Over the better part of a year, a parade of proposals came by Mr. Nahas’s desk: a performance venue, restaurants, a soundstage and offices. None were feasible in the space. Ultimately, Mr. Nahas was approached by an entrepreneur who proposed a novel solution: a climbing gym, taking advantage of the soaring ceiling heights and the popularity of the ascendant sport.
“A lot of those old structures, the answer you thought would work, won’t,” says Mr. Nahas. “You need to stay open to new ideas.”
Part of that openness involves balancing historical elements with the flexibility needed for new uses. “Not all heritage is cathedrals,” says Michael McClelland, a founding partner at ERA Architects, which specializes in heritage conservation and adaptive reuse projects. “There are economic constraints, and sometimes absolute fidelity to the original architecture isn’t possible.”
Mr. Mamdani’s company in Calgary experienced that difficulty when turning The Barron Building, a historic office building in downtown Calgary, into apartments. City hall, and many local heritage advocates, hoped for full preservation of a ground-level Art Deco lobby and an outdoor canopy overhanging the sidewalk. In 2013, the city requested provincial protection for those elements; Mr. Mamdani’s company argued they made the project untenable. Eventually the city rescinded its objections, allowing Strategic Group to demolish the interior.
“We need to appreciate that things have evolved over the past 70 years,” says Mr. Mamdani. “I think we’ve kept a very good balance between economic viability, and recognizing the historical elements of the building.”
Not everyone agreed, but the building, at least, will live to see another day.
In Montreal, one of Ms. Voland’s more recent projects is Le Salon 1861, an adaptive reuse of a 19th-century Catholic church. GI Quo Vadis acquired the building in 2012, and have since turned it to not-one-but-four uses, each with its own architectural or structural challenges: office space, a community space, a restaurant and an event hall.
As with her earlier projects, she encountered plenty of well-meaning but misguided advice from renovators and contractors on how to integrate modern conveniences. “One contractor suggested running air-conditioning ducts all through the arched ceiling,” she recalls. “People often assume we should gut everything, rip out old windows and old building systems and change the heating systems and basically treat it as a new construction.”

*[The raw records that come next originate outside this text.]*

-- ==== Sys2Proof/Laws/State.lean ====
section
/-! SUPPORT. One lemma per unit and update of the state: what is read of a unit after one is set, and the parts of the
state each update leaves alone. -/

namespace Sys2Proof.Machine

/-! ### Units by number -/

@[simp] theorem spindleOf_setSpindle (s : State) (p k : Nat) (x) :
    spindleOf (setSpindle s p x) k = if p = k then x else spindleOf s k := tget_tset _ _ _ _ _
@[simp] theorem setSpindle_keeps (s : State) (p : Nat) (x) :
    (setSpindle s p x).pending = s.pending ∧ (setSpindle s p x).time = s.time ∧ (setSpindle s p x).draws = s.draws ∧
    (setSpindle s p x).out = s.out ∧ (setSpindle s p x).orders = s.orders ∧ (setSpindle s p x).spires = s.spires ∧
    (setSpindle s p x).domes = s.domes ∧ (setSpindle s p x).channels = s.channels ∧
    (setSpindle s p x).parts = s.parts ∧ (setSpindle s p x).jobs = s.jobs ∧
    (setSpindle s p x).mailboxes = s.mailboxes ∧ (setSpindle s p x).running = s.running ∧
    (setSpindle s p x).lastServed = s.lastServed ∧ (setSpindle s p x).streams = s.streams ∧
    (setSpindle s p x).decoders = s.decoders ∧ (setSpindle s p x).suspended = s.suspended ∧
    (setSpindle s p x).motion = s.motion ∧ (setSpindle s p x).prepUnits = s.prepUnits ∧
    (setSpindle s p x).workItems = s.workItems ∧ (setSpindle s p x).prepBusy = s.prepBusy ∧
    (setSpindle s p x).prepLoad = s.prepLoad ∧ (setSpindle s p x).prepSat = s.prepSat ∧
    (setSpindle s p x).prepUfl = s.prepUfl ∧ (setSpindle s p x).netPorts = s.netPorts ∧
    (setSpindle s p x).pipes = s.pipes ∧ (setSpindle s p x).tracks = s.tracks ∧
    (setSpindle s p x).orings = s.orings ∧ (setSpindle s p x).skein = s.skein ∧ (setSpindle s p x).sec = s.sec ∧
    (setSpindle s p x).belfry = s.belfry ∧ (setSpindle s p x).power = s.power ∧ (setSpindle s p x).hif = s.hif ∧
    (setSpindle s p x).boot = s.boot :=
  ⟨rfl, rfl, rfl, rfl, rfl, rfl, rfl, rfl, rfl, rfl, rfl, rfl, rfl, rfl, rfl, rfl, rfl, rfl, rfl, rfl, rfl, rfl,
  rfl, rfl, rfl, rfl, rfl, rfl, rfl, rfl, rfl, rfl, rfl⟩

@[simp] theorem spireOf_setSpire (s : State) (i k : Nat) (x) :
    spireOf (setSpire s i x) k = if i = k then x else spireOf s k := tget_tset _ _ _ _ _
@[simp] theorem setSpire_keeps (s : State) (i : Nat) (x) :
    (setSpire s i x).pending = s.pending ∧ (setSpire s i x).time = s.time ∧ (setSpire s i x).draws = s.draws ∧
    (setSpire s i x).out = s.out ∧ (setSpire s i x).orders = s.orders ∧ (setSpire s i x).spindles = s.spindles ∧
    (setSpire s i x).domes = s.domes ∧ (setSpire s i x).channels = s.channels ∧ (setSpire s i x).parts = s.parts ∧
    (setSpire s i x).jobs = s.jobs ∧ (setSpire s i x).mailboxes = s.mailboxes ∧
    (setSpire s i x).running = s.running ∧ (setSpire s i x).lastServed = s.lastServed ∧
    (setSpire s i x).streams = s.streams ∧ (setSpire s i x).decoders = s.decoders ∧
    (setSpire s i x).suspended = s.suspended ∧ (setSpire s i x).motion = s.motion ∧
    (setSpire s i x).prepUnits = s.prepUnits ∧ (setSpire s i x).workItems = s.workItems ∧
    (setSpire s i x).prepBusy = s.prepBusy ∧ (setSpire s i x).prepLoad = s.prepLoad ∧
    (setSpire s i x).prepSat = s.prepSat ∧ (setSpire s i x).prepUfl = s.prepUfl ∧
    (setSpire s i x).netPorts = s.netPorts ∧ (setSpire s i x).pipes = s.pipes ∧ (setSpire s i x).tracks = s.tracks ∧
    (setSpire s i x).orings = s.orings ∧ (setSpire s i x).skein = s.skein ∧ (setSpire s i x).sec = s.sec ∧
    (setSpire s i x).belfry = s.belfry ∧ (setSpire s i x).power = s.power ∧ (setSpire s i x).hif = s.hif ∧
    (setSpire s i x).boot = s.boot :=
  ⟨rfl, rfl, rfl, rfl, rfl, rfl, rfl, rfl, rfl, rfl, rfl, rfl, rfl, rfl, rfl, rfl, rfl, rfl, rfl, rfl, rfl, rfl,
  rfl, rfl, rfl, rfl, rfl, rfl, rfl, rfl, rfl, rfl, rfl⟩

@[simp] theorem domeOf_setDome (s : State) (d k : Nat) (x) :
    domeOf (setDome s d x) k = if d = k then x else domeOf s k := tget_tset _ _ _ _ _
@[simp] theorem setDome_keeps (s : State) (d : Nat) (x) :
    (setDome s d x).pending = s.pending ∧ (setDome s d x).time = s.time ∧ (setDome s d x).draws = s.draws ∧
    (setDome s d x).out = s.out ∧ (setDome s d x).orders = s.orders ∧ (setDome s d x).spindles = s.spindles ∧
    (setDome s d x).spires = s.spires ∧ (setDome s d x).channels = s.channels ∧ (setDome s d x).parts = s.parts ∧
    (setDome s d x).jobs = s.jobs ∧ (setDome s d x).mailboxes = s.mailboxes ∧ (setDome s d x).running = s.running ∧
    (setDome s d x).lastServed = s.lastServed ∧ (setDome s d x).streams = s.streams ∧
    (setDome s d x).decoders = s.decoders ∧ (setDome s d x).suspended = s.suspended ∧
    (setDome s d x).motion = s.motion ∧ (setDome s d x).prepUnits = s.prepUnits ∧
    (setDome s d x).workItems = s.workItems ∧ (setDome s d x).prepBusy = s.prepBusy ∧
    (setDome s d x).prepLoad = s.prepLoad ∧ (setDome s d x).prepSat = s.prepSat ∧
    (setDome s d x).prepUfl = s.prepUfl ∧ (setDome s d x).netPorts = s.netPorts ∧ (setDome s d x).pipes = s.pipes ∧
    (setDome s d x).tracks = s.tracks ∧ (setDome s d x).orings = s.orings ∧ (setDome s d x).skein = s.skein ∧
    (setDome s d x).sec = s.sec ∧ (setDome s d x).belfry = s.belfry ∧ (setDome s d x).power = s.power ∧
    (setDome s d x).hif = s.hif ∧ (setDome s d x).boot = s.boot :=
  ⟨rfl, rfl, rfl, rfl, rfl, rfl, rfl, rfl, rfl, rfl, rfl, rfl, rfl, rfl, rfl, rfl, rfl, rfl, rfl, rfl, rfl, rfl,
  rfl, rfl, rfl, rfl, rfl, rfl, rfl, rfl, rfl, rfl, rfl⟩
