theorem startOperation_of_can {s : State} {p j : Nat} (hc : Can.head s p j = true) :
    let x := spindleOf s p
    let at' := fun k => (tableDesc x (x.agen.next + k)).getD []
    ∃ blocks, startOperation s p = setSpindle s p
      (openedSpindle x (openedOp x (decodeHead (descAt s p)) (at' 1) (at' 2) (at' 3)) blocks) := by
  obtain ⟨⟨⟨⟨⟨hdesc, hblocks, harray⟩, hsa⟩, hsb⟩, hsc⟩, hwork⟩ : ((((Can.desc s p j 1 = true ∧
      blocksDone (spindleOf s p) = true ∧ arrayDone (spindleOf s p) = true) ∧
      (tableDesc (spindleOf s p) ((spindleOf s p).agen.next + 1)).isSome = true) ∧
      (tableDesc (spindleOf s p) ((spindleOf s p).agen.next + 2)).isSome = true) ∧
      (tableDesc (spindleOf s p) ((spindleOf s p).agen.next + 3)).isSome = true) ∧
      (!(decodeHead (descAt s p)).work || (spindleOf s p).agen.workReady) = true := by
    simpa only [Can.head, settled, Bool.and_eq_true] using hc
  obtain ⟨a, ha⟩ := Option.isSome_iff_exists.mp hsa
  obtain ⟨b, hb⟩ := Option.isSome_iff_exists.mp hsb
  obtain ⟨c, hc⟩ := Option.isSome_iff_exists.mp hsc
  have hfetched : ((decodeHead (descAt s p)).work && !(spindleOf s p).agen.workReady) = false := by
    simpa [or_iff_not_imp_left] using hwork
  intro x at'
  refine ⟨epilogueBlocks (jobRegion s j) x.agen.program (x.agen.last - x.agen.next) (x.agen.next + 4), ?_⟩
  rw [startOperation, onDesc_of_can hdesc (by simp [hblocks, harray])]
  simp only [x, at', ha, hb, hc, hfetched, Bool.false_eq_true, if_false, Option.getD_some]
  rfl

/-! ### The statement on the work fetch and the HEAD -/

/-- Settles O15: each command is its effect on one spindle, a fetch also on its counter, and each part of the effect
is a field of that spindle. -/
theorem headOpens : Obligations.HeadOpens := by
  refine ⟨?fetch, ?head⟩
  case fetch =>
    intro s p j hc
    refine ⟨_, finish_eq_next (only_workFetch s p) (by decide), ?_⟩
    simp only [workFetch_of_can hc, fetchWork_answer, fetchWork_counter, spindleOf_setSpindle, workOf_setSpindle,
      workOf_setWork, and_self, if_true, true_and, and_true]
    exact ⟨workItem_fetchedSpindle _ _ _, fetchedSpindle_in_range _, fetchedSpindle_past_range _,
      fetchedSpindle_eq _ _ _⟩
  case head =>
    intro s p j hc
    obtain ⟨blocks, heq⟩ := startOperation_of_can hc
    refine ⟨_, finish_eq_next (only_startOperation s p) (by decide), ?_⟩
    rw [heq, spindleOf_setSpindle, if_pos rfl]
    exact ⟨rfl, rfl, rfl, rfl, rfl, rfl, rfl, rfl, rfl, rfl, rfl, rfl, rfl, rfl, rfl, rfl, rfl, rfl, rfl, rfl, rfl,
      rfl⟩

end Sys2Proof.Machine
end

section
/-! PROOFS. Wavefronts, weight sets and the judgement of an operation (R77 to R82, R89, R93, R98, R110 to R114, R157 to
R166). -/

namespace Sys2Proof.Machine

/-! ### Entries drained one after another (R82, R113, R166) -/

/-- The entries that a wavefront drains into, each named by an α, and the group sums of each. -/
structure DrainPlan (α : Type) where
  row : α → Nat
  col : α → Nat
  sums : α → List FpVal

But as she explains, those kinds of decisions have unintended consequences when dealing with old buildings. For example, she says, replacing steam heating with more efficient electrical heating can damage wooden supports that rely on moisture.
Ultimately, Ms. Voland’s projects don’t achieve highest and best economic use of the property. Neither does the Oxford Cinema in Halifax or The Barron Building in Calgary. But Ms. Voland points to the community goodwill that comes from breathing new life into familiar buildings.
“If you build what’s missing in the neighbourhood, or improve something people care about, you don’t need a marketing budget,” she says. “No one is coming to protest the development, you know people will be in your corner, and you know that you’re building something the community wants. To me it doesn’t make sense not to do it this way.”